* [INPUT MATERIAL]
-- ==== Sys2Proof/Machine/State/Avenue.lean ====
section
/-! DEFINITION. State of one Avenue (spec 02 to 06) that stands in no register: the applied layout, the timing lane,
the read front end, the retry ladders, the write path and its Kazq link, and the sequencer with its framer. -/

namespace Sys2Proof.Machine

/-- One zone of an applied layout (R63, R81): the framing values in force and what the layout walk gave. -/
structure ZoneLay where
  first : Nat
  cpr16 : Nat
  spares : Nat
  preg : Nat
  wlen : Nat
  postg : Nat
  w : Nat
  mthr : Nat
  fly : Bool
  valid : Bool
  spt : Nat
  splits : Nat
  gaps : Nat
  tail : Nat
  deriving DecidableEq, Repr

/-- The layout in force on an Avenue. -/
structure Layout where
  ndata : Nat
  ncyl : Nat
  zones : List ZoneLay
  deriving DecidableEq, Repr

/-- The timing-lane loop (3.2); its state is AVn_TLSTAT.STATE. -/
structure Lane where
  /-- FW, in units of 2^-24 of the expected frequency (R84). -/
  fw : Int
  /-- Oscillator phase, in steps. -/
  phase : Int
  /-- Consecutive updates within LKTHR (R88), over LSTHR and below AMIN (R89), and beyond FTOL (R91). -/
  lockRun : Nat
  lossRun : Nat
  ampRun : Nat
  mismRun : Nat
  /-- Clock-track cycles from the index (R90). -/
  count : Nat
  /-- The zone whose expected frequency the oscillator takes (R84, R207). -/
  zone : Nat
  /-- Device time at the start of the attempt in progress. -/
  t0 : Nat
  deriving DecidableEq, Repr

/-- One reader of the data head in use (3.3 to 3.5, 4.1). -/
structure Reader where
  /-- Blocks still to be tagged INVALID, and SETTLING, by the spans running (R102 to R104). -/
  inv : Nat
  setl : Nat
  /-- Blocks that lost samples at the crossing (R32). -/
  dropped : Nat
  /-- Live skew, its value at the start of the operation, the timing-error accumulator, and tracking stopped (R94, R96). -/
  skew : Int
  skew0 : Int
  acc : Int
  stopped : Bool
  /-- Preamble digital gain factor, numerator and denominator (R99). -/
  gainNum : Nat
  gainDen : Nat
  /-- Live combined taps, in 1/4 of the entry's Q2.13 unit (R112). -/
  taps : List Int
  /-- Background calibration rotation: the slice and parameter of the next step (R100). -/
  calNext : Nat
  /-- Trims of the eight slices' three parameters, by rotation index. -/
  trims : KMap Int
  deriving DecidableEq, Repr

/-- The detector settings that slots take (R170): zone defaults, an L2 set or an L3 weight set. -/
inductive DspSet where
  | zone
  | l2 (k : Nat)
  | l3 (k : Nat)
  deriving DecidableEq, Repr

/-- What an arm does at its slot (Table 6-4, FRM). -/
inductive ArmKind where
  | read | write | verify
  deriving DecidableEq, Repr

/-- An arm in the framer's queue (R175): its slot, the channel-bit count at which its placed occurrence starts and
ends, and the settings it took. -/
structure Arm where
  kind : ArmKind
  slot : Nat
  start : Nat
  stop : Nat
  split : Bool
  dsp : DspSet
  l4 : Bool
  deriving DecidableEq, Repr

/-- The slot in progress. -/
structure SlotRun where
  arm : Arm
  /-- The first fragment of a split slot has ended (condition SPLIT). -/
  firstEnded : Bool
  /-- Every sync and resume mark was found so far. -/
  marks : Bool
  /-- The sector is decoded (not R77 with FLYWHEEL = 0). -/
  decode : Bool
  /-- The offset that aligns the codeword. -/
  align : Int
  deriving DecidableEq, Repr

/-- What a read or write carries with each of its sectors (Table 6-8, R127, R131, R136): the expected header values, the
class, the deadline (0 = none), the Square buffer handle and the tag, and what firmware knows of the read it serves. -/
structure ReadCtx where
  region : Nat
  gen : Nat
  rany : Bool
  gany : Bool
  cls : Nat
  deadline : Nat
  handle : Nat
  tag : Nat
  host : Bool
  limited : Bool
  peerCeil : Option Nat
  recon : Option ReconInfo
  /-- The ladder step that this operation is (REREAD): level and index. -/
  reread : Option (Nat × Nat)
  deriving DecidableEq, Repr

/-- A sector whose on-the-fly decode has not ended (R119), with what its outcome needs. -/
structure SectorRead where
  addr : SectorAddr
  ctx : ReadCtx
  /-- Read by ARM VERIFY: nothing is delivered (R176). -/
  verify : Bool
  /-- Every sync and resume mark was found. -/
  marks : Bool
  /-- The sector is decoded (not R77 with FLYWHEEL = 0). -/
  decode : Bool
  /-- The timing-lane flag of its operation (R106). -/
  laneLost : Bool
  deriving DecidableEq, Repr

/-- An operation opened by the framer (R174). -/
structure MediaOp where
  cyl : Nat
  face : Nat
  zone : Nat
  slips : List Nat
  opcode : Nat
  ctx : ReadCtx
  /-- A KZ = 1 or KZ = 2 action since OPEN (R176). -/
  prepRead : Bool
  prepWrite : Bool
  /-- A write was taken (R153). -/
  taken : Bool
  /-- The Table 6-9 status that ended the operation; 0 while none has (FRMSTAT.REASON). -/
  ended : Nat
  /-- The timing-lane flag of R106. -/
  laneLost : Bool
  dsp : DspSet
  l4 : Bool
  /-- CLOSE was requested and waits for ARMIDLE (R176). -/
  closing : Bool
  deriving DecidableEq, Repr

/-- An entry of the outcome queue (port OUTCOME). -/
structure OutcomeRec where
  outcome : SectorOutcome
  laneLost : Bool
  slot : Nat
  deriving DecidableEq, Repr

/-- How a ladder stands (R126, R128): between steps, with a step in progress, or with its L1 job submitted. -/
inductive LadderPhase where
  | waiting | running | queued
  deriving DecidableEq, Repr

/-- Classes of Table 4-6. -/
inductive SectorClass where
  | transient | lastingRecovered | lastingUnrecovered | transientUnresolved
  deriving DecidableEq, Repr

/-- One sector's retry ladder (4.5). -/
structure Ladder where
  id : Nat
  sec : SectorRead
  /-- Level and index of the step in progress, or of the next step to be run. -/
  level : Nat
  step : Nat
  /-- Completed re-reads. -/
  rereads : Nat
  pinned : Bool
  /-- Every attempt so far found every mark (L4 is then skipped). -/
  allMarks : Bool
  phase : LadderPhase
  /-- A host Abort takes effect at the next step boundary (R134). -/
  aborted : Bool
  deriving DecidableEq, Repr

/-- How a ladder ended, as the sector's ladder record in the Square holds it (R135). -/
inductive LadderEnd where
  | recovered (level : Nat)
  | failed
  | timeLimit
  | outcome (o : SectorOutcome)
  | ended
  deriving DecidableEq, Repr

/-- A ladder record in the Square (R135). -/
structure LadderRec where
  addr : SectorAddr
  level : Nat
  step : Nat
  rereads : Nat
  result : Option LadderEnd
  deriving DecidableEq, Repr

/-- A Kazq frame (R155). -/
structure KazqFrame where
  read : Bool
  addr : Nat
  data : Nat
  /-- Requested by the sequencer. -/
  seq : Bool
  deriving DecidableEq, Repr

/-- The Kazq link of one preamp (5.4). -/
structure Kazq where
  /-- The frame in progress and the repeats it has had (R157). -/
  cur : Option (KazqFrame × Nat)
  seqQ : List KazqFrame
  fwQ : List KazqFrame
  /-- Shadow of HEADSEL, WCUR, WASSIST and HEATER as last acknowledged; none = invalid (R160). -/
  headsel : Option Nat
  wcur : Option Nat
  wassist : Option Nat
  heater : Option Nat
  /-- HTSET after a heater change runs (R149). -/
  heating : Bool
  /-- A frame of the last KZ action failed (R157). -/
  failed : Bool
  deriving DecidableEq, Repr

/-- Saved state of a trap (R180); the return address is SEQTRAP.TRAPPC. -/
structure TrapSave where
  window : Nat
  zero : Bool
  neg : Bool
  flag : Bool
  deriving DecidableEq, Repr

/-- The sequencer (ch. 06); its STATE, PC, D and R are fields of AVn_SEQSTAT, its windows and spill area memories. -/
structure Seq where
  /-- The current window: 0 to 5 call frames, 6 root, 7 trap (6.4). -/
  window : Nat
  /-- ZERO, NEG and FLAG (R168). -/
  zero : Bool
  neg : Bool
  flag : Bool
  /-- What a trap saved (R180). -/
  saved : TrapSave
  /-- The alternate address of the microword that waits, with a computed one already taken (R165). -/
  waitAlt : Nat
  /-- The current entry: sixteen words, all zero when nothing was presented, and what firmware knows of it (6.6). -/
  entry : RingEntry
  /-- The current entry was fetched and its completion is not posted. -/
  entryLive : Bool
  /-- Entries fetched and not completed, the current one among them (R183). -/
  fetched : List RingEntry
  /-- Ports SVOCYL and SVOOFS as last written (Table 6-5, R203). -/
  svoCyl : Word
  svoOfs : Word
  /-- The framer's arms in slot order, and the slot in progress (R175). -/
  arms : List Arm
  slotRun : Option SlotRun
  /-- Channel-bit count at the end of the last slot served. -/
  lastEnd : Nat
  /-- The outcome queue (R171). -/
  outcomes : List OutcomeRec
  /-- The operation that the framer has open (R174). -/
  op : Option MediaOp
  /-- The depth at which an owner sequence began, while its time runs (R188). -/
  owner : Option Nat
  /-- The 32 command rings, and the ring selector: the ring last presented of each class and the normal entries
  presented since the last internal one (R385). -/
  rings : List (List RingEntry)
  lastUrgent : Nat
  lastNormal : Nat
  lastInternal : Nat
  normalRun : Nat
  /-- Operations of the reorder window: urgent, and the others (R384). -/
  winUrgent : Nat
  winOther : Nat
  /-- Completions posted to firmware, oldest first: tag and status (R185). -/
  posted : List (Nat × Nat)
  deriving DecidableEq, Repr

/-- What the serialiser takes for a slot: the sector's bytes (R142), PC1 and PC2 (R144), and WSKEW (R145). -/
structure Serial where
  bytes : List Byte
  pc1 : Nat
  pc2 : Nat
  wskew : Int
  deriving DecidableEq, Repr

/-- An entry of the owner's preamp table (5.5). -/
structure PreampEntry where
  vendor : Nat
  part : Nat
  revMin : Nat
  revMax : Nat
  feat : Nat
  hmap : Nat
  deriving DecidableEq, Repr

/-- State of one Avenue. -/
structure Avenue where
  /-- The layout in force (R63), the timing lane (3.2) and readers A and B (3.3 to 3.5). -/
  layout : Option Layout
  lane : Lane
  readers : Reader × Reader
  /-- Sectors whose on-the-fly decode has not ended, oldest first (at most two, R119). -/
  decoding : List SectorRead
  /-- The code table in force (R117), word by word; empty while none is loaded. -/
  code : List Word
  /-- Data of good sectors delivered to the Square: buffer handle, slot, data and metadata bytes. -/
  delivered : List (Nat × Nat × List Byte)
  /-- Retry ladders running (4.5), the number of the next one, and the ladder records in the Square (R135). -/
  ladders : List Ladder
  nextLadder : Nat
  ladderRecs : List LadderRec
  /-- Sectors classified lasting, recovered, awaiting relocation (R137). -/
  relocate : List SectorAddr
  /-- The pending list (R138). -/
  pendingList : List SectorAddr
  /-- The grown defect list, each with its weak mark (R137, R139). -/
  grown : List (SectorAddr × Bool)
  /-- Sector mappings committed to the journal (R137): old slot and spare slot. -/
  mapping : List (SectorAddr × SectorAddr)
  /-- Sectors classified transient, unresolved, whose internal read firmware has scheduled (R136). -/
  unresolved : List SectorAddr
  /-- Internal reads that firmware schedules after a write fault (R154). -/
  adjacent : List SectorAddr
  /-- WGn high. -/
  wg : Bool
  /-- What the serialiser last took (R142). -/
  serial : Option Serial
  /-- The header last written (R70). -/
  header : BitVec 64
  /-- Shock inputs' hold of cause 0 (R150), PFLTn_N low (cause 2), a TD(8 + n) underflow in progress (cause 4). -/
  shockHold : Bool
  pflt : Bool
  underflow : Bool
  /-- The Kazq link (5.4). -/
  kazq : Kazq
  /-- Serial number recorded for the actuator in the flash store, and its calibration records kept there (R162). -/
  serialRec : Option Nat
  calRec : Bool
  /-- Code identifier in the format record of the flash store (R118); none while there is no record. -/
  codeRec : Option Nat
  /-- The sequencer with its framer (chapter 06). -/
  seq : Seq
  deriving DecidableEq, Repr

/-- A retry decoder job (R122). -/
structure RetryJob where
  av : Fin 4
  lad : Nat
  cls : Nat
  deriving DecidableEq, Repr

/-- The two shared retry decoders (R121, R122). -/
structure RetryDecoders where
  /-- The code table in force, word by word; empty while none is loaded. -/
  code : List Word
  /-- Jobs admitted, oldest first. -/
  queue : List RetryJob
  /-- Jobs that the queue did not take, at most one of each Avenue, oldest first. -/
  held : List RetryJob
  run0 : Option RetryJob
  run1 : Option RetryJob
  deriving DecidableEq, Repr

end Sys2Proof.Machine
end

* [WHAT IS EXPECTED]
Nothing beyond the line containing "spares : Nat" is to be output; the lines above, from the first one onward to that line, are to be transcribed exactly.

* [SOLUTION FOR THIS EXERCISE]
-- ==== Sys2Proof/Machine/State/Avenue.lean ====
section
/-! DEFINITION. State of one Avenue (spec 02 to 06) that stands in no register: the applied layout, the timing lane,
the read front end, the retry ladders, the write path and its Kazq link, and the sequencer with its framer. -/

namespace Sys2Proof.Machine

/-- One zone of an applied layout (R63, R81): the framing values in force and what the layout walk gave. -/
structure ZoneLay where
  first : Nat
  cpr16 : Nat
  spares : Nat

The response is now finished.